= Whitehill–Wise family =

The Whitehill–Wise family is a family of politicians from the United States.

== Members ==
- John Whitehill 1729–1815, Judge in Pennsylvania 1777, member of the Pennsylvania State Legislature 1780, U.S. Representative from Pennsylvania 1803–1807.
- Robert Whitehill 1738–1813, member of the Pennsylvania State Legislature, U.S. Representative from Pennsylvania 1805–1813. Brother of John Whitehill.
  - James Whitehill 1762–1822, Judge in Pennsylvania 1811, U.S. Representative from Pennsylvania 1813. Son of John Whitehill.
    - John C. Kunkel 1898–1970, U.S. Representative from Pennsylvania 1939–1951, 1961–1967, candidate for U.S. Senator from Pennsylvania 1950. Great-great-grandson of Robert Whitehill and grandson of John Christian Kunkel.
- Jonathan Sergeant 1746–1793, Delegate to the Continental Congress from Pennsylvania 1776, Pennsylvania Attorney General 1777.
  - John Sergeant 1779–1852, U.S. Representative from Pennsylvania 1815–1823, 1827–1829, 1837–1841, candidate for Vice President of the United States 1832. Son of Jonathan Sergeant, great-grandfather of John C. Kunkel.

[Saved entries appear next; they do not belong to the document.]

-- ==== Sys2Proof/Laws/Footprint2.lean ====
section
/-! SUPPORT. One lemma per operation: the parts of State it may change. The list in each lemma is all of them. -/

namespace Sys2Proof.Laws
open Sys2Proof Sys2Proof.Machine

set_option linter.unusedTactic false
set_option linter.unreachableTactic false
set_option linter.unusedVariables false

theorem enter_within {F : List Field} {s u : State} (hF : [Field.mem, Field.bad, Field.cores, Field.benches, Field.parts, Field.fmn, Field.trc, Field.board] ⊆ F) (h : Within F s u) (a0 : _) (a1 : _) (a2 : _) (a3 : _) (a4 : _) (a5 : _) (a6 : _) :
    Within F s (enter a0 a1 a2 a3 a4 a5 a6 u) := by
  unfold enter
  try dsimp only
  repeat' (first
    | with_reducible exact h
    | with_reducible assumption
    | with_reducible refine lockup_within (sub rfl hF) ?_ _ _ _ _ _ _
    | with_reducible refine trace_within (sub rfl hF) ?_ _ _ _ _ _ _
    | with_reducible refine write_within (sub rfl hF) ?_ _ _
    | with_reducible refine State_updCtx_within (sub rfl hF) ?_ _ _
    | with_reducible refine Within.ite ?_ ?_)

theorem haltOn_within {F : List Field} {s u : State} (hF : [Field.mem, Field.bad, Field.cores, Field.benches, Field.parts, Field.trc] ⊆ F) (h : Within F s u) (a0 : _) (a1 : _) (a2 : _) (a3 : _) (a4 : _) :
    Within F s (haltOn a0 a1 a2 a3 a4 u) := by
  unfold haltOn
  try dsimp only
  repeat' (first
    | with_reducible exact h
    | with_reducible assumption
    | with_reducible refine jobOfCore_within (sub rfl hF) ?_ _ _
    | with_reducible refine trace_within (sub rfl hF) ?_ _ _ _ _ _ _
    | with_reducible refine write_within (sub rfl hF) ?_ _ _
    | with_reducible refine setPend_within (sub rfl hF) ?_ _ _
    | with_reducible refine State_updCtx_within (sub rfl hF) ?_ _ _
    | with_reducible refine State_updCore_within (sub rfl hF) ?_ _ _
    | with_reducible refine Within.ite ?_ ?_)

theorem fault_within {F : List Field} {s u : State} (hF : [Field.mem, Field.bad, Field.cores, Field.benches, Field.parts, Field.fmn, Field.trc, Field.board] ⊆ F) (h : Within F s u) (a0 : _) (a1 : _) (a2 : _) (a3 : _) (a4 : _) :
    Within F s (fault a0 a1 a2 a3 a4 u) := by
  unfold fault
  try dsimp only
  repeat' (first
    | with_reducible exact h
    | with_reducible assumption
    | with_reducible refine haltOn_within (sub rfl hF) ?_ _ _ _ _ _
    | with_reducible refine enter_within (sub rfl hF) ?_ _ _ _ _ _ _ _
    | with_reducible refine jobOfCore_within (sub rfl hF) ?_ _ _
    | with_reducible refine Within.ite ?_ ?_)

theorem firstIssue_within {F : List Field} {s u : State} (hF : [Field.cores] ⊆ F) (h : Within F s u) (a0 : _) :
    Within F s (firstIssue a0 u) := by
  unfold firstIssue
  try dsimp only
  repeat' (first
    | with_reducible exact h
    | with_reducible assumption
    | with_reducible refine State_updCtx_within (sub rfl hF) ?_ _ _
    | with_reducible refine Within.ite ?_ ?_)

theorem issue_within {F : List Field} {s u : State} (hF : [Field.mem, Field.bad, Field.cores, Field.benches, Field.parts, Field.fmn, Field.trc, Field.board, Field.free] ⊆ F) (h : Within F s u)
    {body : State → List Word → List Word → Out} (hb : ∀ v, Within F s v → ∀ a r, Within F s (outState (body v a r)))
    (t : Thread) (op : Nat) (sec : Option Byte) (len : Nat) (sh : Shape) (g : State → Option (Nat × Word)) :
    Within F s (issue t op sec len sh g body u) := by
  have h1 := firstIssue_within (sub rfl hF) h t
  unfold issue
  dsimp only
  refine Within.ite h ?_
  split
  · exact fault_within (sub rfl hF) h1 _ _ _ _ _
  refine Within.ite (fault_within (sub rfl hF) h1 _ _ _ _ _) ?_
  refine Within.ite (fault_within (sub rfl hF) h1 _ _ _ _ _) ?_
  split
  · exact fault_within (sub rfl hF) h1 _ _ _ _ _
  split
  · exact fault_within (sub rfl hF) h1 _ _ _ _ _
  split
  · exact fault_within (sub rfl hF) (memCont_within (sub rfl hF) h1 _ _ _) _ _ _ _ _
  have hb := hb (firstIssue t u) h1 (operands (firstIssue t u) t sh.pops) (returns (firstIssue t u) t sh.rpops)
  split <;> rename_i e <;> rw [e] at hb
  · exact complete_within (sub rfl hF) hb _ _ _ _ _ _ _
  · exact State_updCtx_within (sub rfl hF) hb _ _
  · exact fault_within (sub rfl hF) hb _ _ _ _ _
  · exact hb

theorem pushes_within {F : List Field} {s u : State} (hF : [] ⊆ F) (h : Within F s u) (a1 : _) :
    Within F s (outState (pushes u a1)) := h

theorem asyw_within {F : List Field} {s u : State} (hF : [Field.mem, Field.bad, Field.cores, Field.benches, Field.parts, Field.fmn, Field.trc, Field.board, Field.free] ⊆ F) (h : Within F s u) (a0 : _) :
    Within F s (asyw a0 u) := by
  unfold asyw
  try dsimp only
  repeat' (first
    | with_reducible exact h
    | with_reducible assumption
    | with_reducible refine pushes_within (sub rfl hF) ?_ _
    | refine Within.of_ok (by assumption) (pushes_within (sub rfl hF) ?_ _)
    | refine Within.of_held (by assumption) (pushes_within (sub rfl hF) ?_ _)
    | refine Within.of_exc (by assumption) (pushes_within (sub rfl hF) ?_ _)
    | refine Within.of_done (by assumption) (pushes_within (sub rfl hF) ?_ _)
    | with_reducible refine issue_within (sub rfl hF) ?_ ?_ _ _ _ _ _ _
    | with_reducible refine State_updBench_within (sub rfl hF) ?_ _ _
    | with_reducible refine Within.out_ok ?_
    | with_reducible refine Within.out_held ?_
    | with_reducible refine Within.out_exc ?_
    | with_reducible refine Within.out_done ?_
    | with_reducible refine Within.ite ?_ ?_
    | split
    | intro)

theorem atX_within {F : List Field} {s u : State} (hF : [Field.flits] ⊆ F) (h : Within F s u) (a0 : _) (a1 : _) :
    Within F s (atX a0 a1 u) := by
  unfold atX
  try dsimp only
  repeat' (first
    | with_reducible exact h
    | with_reducible assumption
    | fail_if_no_progress with_reducible refine Within.set_flits (sub rfl hF) ?_)

theorem attach_within {F : List Field} {s u : State} (hF : [Field.benches] ⊆ F) (h : Within F s u) (a0 : _) (a1 : _) :
    Within F s (attach a0 a1 u) := by
  unfold attach
  try dsimp only
  repeat' (first
    | with_reducible exact h
    | with_reducible assumption
    | with_reducible refine State_updQueueOf_within (sub rfl hF) ?_ _ _ _)

theorem putAttest_within {F : List Field} {s u : State} (hF : [Field.fmn] ⊆ F) (h : Within F s u) (a0 : _) (a1 : _) :
    Within F s (putAttest a0 a1 u) := by
  unfold putAttest
  try dsimp only
  repeat' (first
    | with_reducible exact h
    | with_reducible assumption
    | fail_if_no_progress with_reducible refine Within.set_fmn (sub rfl hF) ?_)

theorem attestationSigned_within {F : List Field} {s u : State} (hF : [Field.fmn] ⊆ F) (h : Within F s u) (a0 : _) :
    Within F s (attestationSigned a0 u) := by
  unfold attestationSigned
  try dsimp only
  repeat' (first
    | with_reducible exact h
    | with_reducible assumption
    | with_reducible refine putAttest_within (sub rfl hF) ?_ _ _
    | with_reducible refine Within.ite ?_ ?_)

theorem completeRead_within {F : List Field} {s u : State} (hF : [Field.fmn] ⊆ F) (h : Within F s u) (a0 : _) (a1 : _) (a2 : _) (a3 : _) (a4 : _) :
    Within F s (completeRead a0 a1 a2 a3 a4 u) := by
  unfold completeRead
  try dsimp only
  repeat' (first
    | with_reducible exact h
    | with_reducible assumption
    | fail_if_no_progress with_reducible refine Within.set_fmn (sub rfl hF) ?_)

theorem freshSerial_within {F : List Field} {s u : State} (hF : [Field.fmn] ⊆ F) (h : Within F s u) :
    Within F s (freshSerial u).2 := by
  unfold freshSerial
  try dsimp only
  repeat' (first
    | with_reducible exact h
    | with_reducible assumption
    | fail_if_no_progress with_reducible refine Within.set_fmn (sub rfl hF) ?_)

theorem hostAccess_within {F : List Field} {s u : State} (hF : [Field.ring] ⊆ F) (h : Within F s u) (a0 : _) :
    Within F s (hostAccess a0 u) := by
  unfold hostAccess
  try dsimp only
  repeat' (first
    | with_reducible exact h
    | with_reducible assumption
    | with_reducible refine ringPut_within (sub rfl hF) ?_ _ _ _)

theorem writePieces_within {F : List Field} {s u : State} (hF : [Field.ring] ⊆ F) (h : Within F s u) (a0 : _) (a1 : _) (a2 : _) (a3 : _) (a4 : _) :
    Within F s (writePieces a0 a1 a2 a3 a4 u) := by
  induction a2 generalizing a3 a4 u with
  | zero => exact h
  | succ n ih =>
    unfold writePieces
    exact Within.ite h (ih (hostAccess_within (sub rfl hF) h _) _ _)

theorem bar2Access_within {F : List Field} {s u : State} (hF : [Field.ring, Field.fmn, Field.pwr] ⊆ F) (h : Within F s u) (a0 : _) (a1 : _) (a2 : _) :
    Within F s (bar2Access a0 a1 a2 u) := by
  unfold bar2Access
  try dsimp only
  repeat' (first
    | with_reducible exact h
    | with_reducible assumption
    | fail_if_no_progress with_reducible refine Within.set_fmn (sub rfl hF) ?_
    | with_reducible refine writePieces_within (sub rfl hF) ?_ _ _ _ _ _
    | with_reducible refine hostAccess_within (sub rfl hF) ?_ _
    | with_reducible refine freshSerial_within (sub rfl hF) ?_ 
    | refine Within.snd (by assumption) (freshSerial_within (sub rfl hF) ?_ )
    | with_reducible refine completeRead_within (sub rfl hF) ?_ _ _ _ _ _
    | with_reducible refine hostEvent_within (sub rfl hF) ?_ _ _ _ _
    | with_reducible refine wake_within (sub rfl hF) ?_ 
    | with_reducible refine Within.ite ?_ ?_)

theorem dropRead_within {F : List Field} {s u : State} (hF : [Field.fmn] ⊆ F) (h : Within F s u) (a0 : _) :
    Within F s (dropRead a0 u) := by
  unfold dropRead
  try dsimp only
  repeat' (first
    | with_reducible exact h
    | with_reducible assumption
    | fail_if_no_progress with_reducible refine Within.set_fmn (sub rfl hF) ?_)

theorem bar2Timeout_within {F : List Field} {s u : State} (hF : [Field.fmn] ⊆ F) (h : Within F s u) (a0 : _) (a1 : _) :
    Within F s (bar2Timeout a0 a1 u) := by
  unfold bar2Timeout
  try dsimp only
  repeat' (first
    | with_reducible exact h
    | with_reducible assumption
    | with_reducible refine dropRead_within (sub rfl hF) ?_ _
    | with_reducible refine completeRead_within (sub rfl hF) ?_ _ _ _ _ _
    | with_reducible refine hostEvent_within (sub rfl hF) ?_ _ _ _ _
    | with_reducible refine Within.ite ?_ ?_
    | split)

theorem tbLatch_within {F : List Field} {s u : State} (hF : [Field.trc] ⊆ F) (h : Within F s u) (a0 : _) :
    Within F s (tbLatch a0 u) := by
  unfold tbLatch
  try dsimp only
  repeat' (first
    | with_reducible exact h
    | with_reducible assumption
    | fail_if_no_progress with_reducible refine Within.set_trc (sub rfl hF) ?_)

theorem bar4Access_within {F : List Field} {s u : State} (hF : [Field.fmn, Field.trc] ⊆ F) (h : Within F s u) (a0 : _) (a1 : _) :
    Within F s (bar4Access a0 a1 u) := by
  unfold bar4Access
  try dsimp only
  repeat' (first
    | with_reducible exact h
    | with_reducible assumption
    | with_reducible refine tbLatch_within (sub rfl hF) ?_ _
    | with_reducible refine completeRead_within (sub rfl hF) ?_ _ _ _ _ _
    | with_reducible refine Within.ite ?_ ?_)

    - Henry A. Wise 1806–1876, U.S. Representative from Virginia 1833–1844, U.S. Minister to Brazil 1844–1847, delegate to the Virginia Constitutional Convention 1850, Governor of Virginia 1856–1859. Son-in-law of John Sergeant.
      - Richard Alsop Wise 1843–1900, member of the Virginia State Legislature, U.S. Representative from Virginia 1898–1899 1900. Son of Henry A. Wise.
      - John Sergeant Wise 1846–1913, U.S. District Attorney for Eastern District of Virginia 1882–1883, U.S. Representative from Virginia 1883–1885, candidate for Governor of Virginia 1885. Son of Henry A. Wise.
      - George D. Wise 1831–1898, U.S. Representative from Virginia 1881–1885. Nephew of Henry A. Wise.